*** STUDY MATERIAL ***

-- ==== Sys2Proof/Machine/Flags.lean ====
section
/-! DEFINITION. The decode flags of 10_state.md R34, computed from the syndrome value v and the
codeword length N as DECODE (42_codec.md R111) and LOCATE (R113) do. There are no other flags (R43). -/

namespace Sys2Proof.Machine

/-- ERRDET: 1 iff the syndrome value is nonzero. -/
def errdetOf (v : Nat) : Bool := v != 0

/-- OUTCOME: 0 CLEAN (v = 0), 1 CORRECTED (1 to N), 2 UNCORRECTABLE (above N). -/
def outcomeOf (v n : Nat) : BitVec 2 := if v = 0 then 0 else if v ≤ n then 1 else 2

end Sys2Proof.Machine
end

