-- ==== Sys2Proof/Machine/Host.lean ====
section
/-! DEFINITION. The host's actions (60_exceptions.md R161): presenting a command (R141), reading a
register (10_state.md R38, R150) and asserting reset (70_reset_and_hazards.md R170). -/

namespace Sys2Proof.Machine

/-- A register's content carried over to what a host read gives. -/
def readAs {α : Type} (r : Reg α) (f : α → Value) : Reg Value :=
  match r with
  | .undef => .undef
  | .val v => .val (f v)

/-- What a host read of a register finds. -/
def hostView (r : HostReg) (s : State) : Reg Value :=
  match r with
  | .valid => .val (.bit s.valid)
  | .fault => .val (.bit s.fault)
  | .k => readAs s.k .scalar
  | .m => readAs s.m .scalar
  | .n => readAs s.n .scalar
  | .status => .val (.statusCode s.status)
  | .dout => readAs s.dout .vector
  | .syn => readAs s.syn .vector
  | .synval => readAs s.synval .scalar
  | .errdet => readAs s.errdet .bit
  | .outcome => readAs s.outcome .outcomeCode
  | .dvalid => readAs s.dvalid .bit
  | .rval => readAs s.rval .scalar

/-- A host read: no side effect on the block (R38). A register that holds UNDEF gives the host no value
(R37): the model fault ReadUndef is recorded (R150) and the machine goes on (log entry 15). -/
def hostRead (r : HostReg) (s : State) : Result :=
  match hostView r s with
  | .val v => .next (observe ⟨r, v⟩ s)
  | .undef => .next (recordFault (.readUndef r) s)

/-- Reset (R170): every register takes its reset value, whatever it held. The parameters, the host's
further actions, what it has read and the recorded model faults, which nothing clears (R150), are not
registers of the block and stay (log entry 9). -/
def hostReset (s : State) : State :=
  { State.resetWith s.config with
    pending := s.pending, observed := s.observed, modelFaults := s.modelFaults }

/-- A command presented with its operands: illegal words raise (R147), legal ones run. Operands beyond
the ports are no host move (R67) and are refused (log entry 6). -/
def hostCommand (w : BitVec 16) (p : Ports) (s : State) : Result :=
  if p.presentable s.config then
    match decode w p with
    | .ok i => exec i s
    | .illegal _ => illegalCommand s
  else .refused .operandBeyondPorts

end Sys2Proof.Machine
end

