/-- 10_state.md R32 to R36: the result registers each instruction may write; every other result
register, the parameters, the host's script, what it has read and the recorded model faults keep their
values, and DOUT changes only when the command ends with OK. -/
def Obligations.ResultRegisterFrame : Prop :=
  ∀ (i : Instr) (s t : State), exec i s = .next t →
    (match i with
      | .construct _ | .syndrome _ | .locate _ | .v2i _ => t.dout = s.dout
      | _ => t.status ≠ 0 → t.dout = s.dout) ∧
    (match i with
      | .decode _ | .syndrome _ => t.status ≠ 0 → t.syn = s.syn
      | _ => t.syn = s.syn) ∧
    (match i with
      | .decode _ | .syndrome _ | .locate _ => t.status ≠ 0 → t.synval = s.synval
      | _ => t.synval = s.synval) ∧
    (match i with
      | .decode _ | .locate _ => t.status ≠ 0 → t.errdet = s.errdet ∧ t.outcome = s.outcome
      | _ => t.errdet = s.errdet ∧ t.outcome = s.outcome) ∧
    (match i with
      | .decode _ => t.status ≠ 0 → t.dvalid = s.dvalid
      | _ => t.dvalid = s.dvalid) ∧
    (match i with
      | .v2i _ | .locate _ => t.status ≠ 0 → t.rval = s.rval
      | _ => t.rval = s.rval) ∧
    t.config = s.config ∧ t.pending = s.pending ∧ t.observed = s.observed ∧
    t.modelFaults = s.modelFaults

/-- 10_state.md R37, "no command reads a result register", and R31: what a command writes, its STATUS
among it, does not depend on what the result registers held. Each result register is either given the
same value in both runs or kept in both. -/
def Obligations.NoCommandReadsResultRegisters : Prop :=
  ∀ (i : Instr) (s s' t : State),
    s'.valid = s.valid → s'.fault = s.fault → s'.k = s.k → s'.m = s.m → s'.n = s.n → s'.h = s.h →
    s'.g = s.g → s'.mask = s.mask → s'.config = s.config → exec i s = .next t →
    ∃ t', exec i s' = .next t' ∧ t'.status = t.status ∧
      t'.valid = t.valid ∧ t'.fault = t.fault ∧ t'.k = t.k ∧ t'.m = t.m ∧ t'.n = t.n ∧
      t'.h = t.h ∧ t'.g = t.g ∧ t'.mask = t.mask ∧
      (t'.dout = t.dout ∨ (t.dout = s.dout ∧ t'.dout = s'.dout)) ∧
      (t'.syn = t.syn ∨ (t.syn = s.syn ∧ t'.syn = s'.syn)) ∧
      (t'.synval = t.synval ∨ (t.synval = s.synval ∧ t'.synval = s'.synval)) ∧
      (t'.errdet = t.errdet ∨ (t.errdet = s.errdet ∧ t'.errdet = s'.errdet)) ∧
      (t'.outcome = t.outcome ∨ (t.outcome = s.outcome ∧ t'.outcome = s'.outcome)) ∧
      (t'.dvalid = t.dvalid ∨ (t.dvalid = s.dvalid ∧ t'.dvalid = s'.dvalid)) ∧
      (t'.rval = t.rval ∨ (t.rval = s.rval ∧ t'.rval = s'.rval))

/-! ## The invariant and whole runs -/

/-- The state after reset meets the invariant, for every choice of the parameters (R140, R143, R170). -/
def Obligations.ResetMeetsInvariant : Prop :=
  State.reset.Inv ∧ ∀ c : Config, (State.resetWith c).Inv

/-- Every step keeps the invariant: FAULT = 1 leaves no instance; VALID = 0 leaves the instance
registers UNDEF; VALID = 1 means they hold what CONSTRUCT builds for an admitted k; STATUS 6 and 7 and
OUTCOME 3 never appear; ERRDET is 1 iff OUTCOME is not CLEAN (R34, R37, R140, R143). -/
def Obligations.StepKeepsInvariant : Prop := ∀ s t : State, s.Inv → step s = .next t → t.Inv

*** End of STUDY MATERIAL ***

INSTRUCTIONS FOR THE TASK ::
From the listing above, return the lines starting at the one with "t.dout = s.dout) ∧" and ending at the one with "(t'.synval = t.synval", both kept, exactly as they appear and nothing more.

OUTPUT ::
      | _ => t.status ≠ 0 → t.dout = s.dout) ∧
    (match i with
      | .decode _ | .syndrome _ => t.status ≠ 0 → t.syn = s.syn
      | _ => t.syn = s.syn) ∧
    (match i with
      | .decode _ | .syndrome _ | .locate _ => t.status ≠ 0 → t.synval = s.synval
      | _ => t.synval = s.synval) ∧
    (match i with
      | .decode _ | .locate _ => t.status ≠ 0 → t.errdet = s.errdet ∧ t.outcome = s.outcome
      | _ => t.errdet = s.errdet ∧ t.outcome = s.outcome) ∧
    (match i with
      | .decode _ => t.status ≠ 0 → t.dvalid = s.dvalid
      | _ => t.dvalid = s.dvalid) ∧
    (match i with
      | .v2i _ | .locate _ => t.status ≠ 0 → t.rval = s.rval
      | _ => t.rval = s.rval) ∧
    t.config = s.config ∧ t.pending = s.pending ∧ t.observed = s.observed ∧
    t.modelFaults = s.modelFaults

/-- 10_state.md R37, "no command reads a result register", and R31: what a command writes, its STATUS
among it, does not depend on what the result registers held. Each result register is either given the
same value in both runs or kept in both. -/
def Obligations.NoCommandReadsResultRegisters : Prop :=
  ∀ (i : Instr) (s s' t : State),
    s'.valid = s.valid → s'.fault = s.fault → s'.k = s.k → s'.m = s.m → s'.n = s.n → s'.h = s.h →
    s'.g = s.g → s'.mask = s.mask → s'.config = s.config → exec i s = .next t →
    ∃ t', exec i s' = .next t' ∧ t'.status = t.status ∧
      t'.valid = t.valid ∧ t'.fault = t.fault ∧ t'.k = t.k ∧ t'.m = t.m ∧ t'.n = t.n ∧
      t'.h = t.h ∧ t'.g = t.g ∧ t'.mask = t.mask ∧
      (t'.dout = t.dout ∨ (t.dout = s.dout ∧ t'.dout = s'.dout)) ∧
      (t'.syn = t.syn ∨ (t.syn = s.syn ∧ t'.syn = s'.syn)) ∧
      (t'.synval = t.synval ∨ (t.synval = s.synval ∧ t'.synval = s'.synval)) ∧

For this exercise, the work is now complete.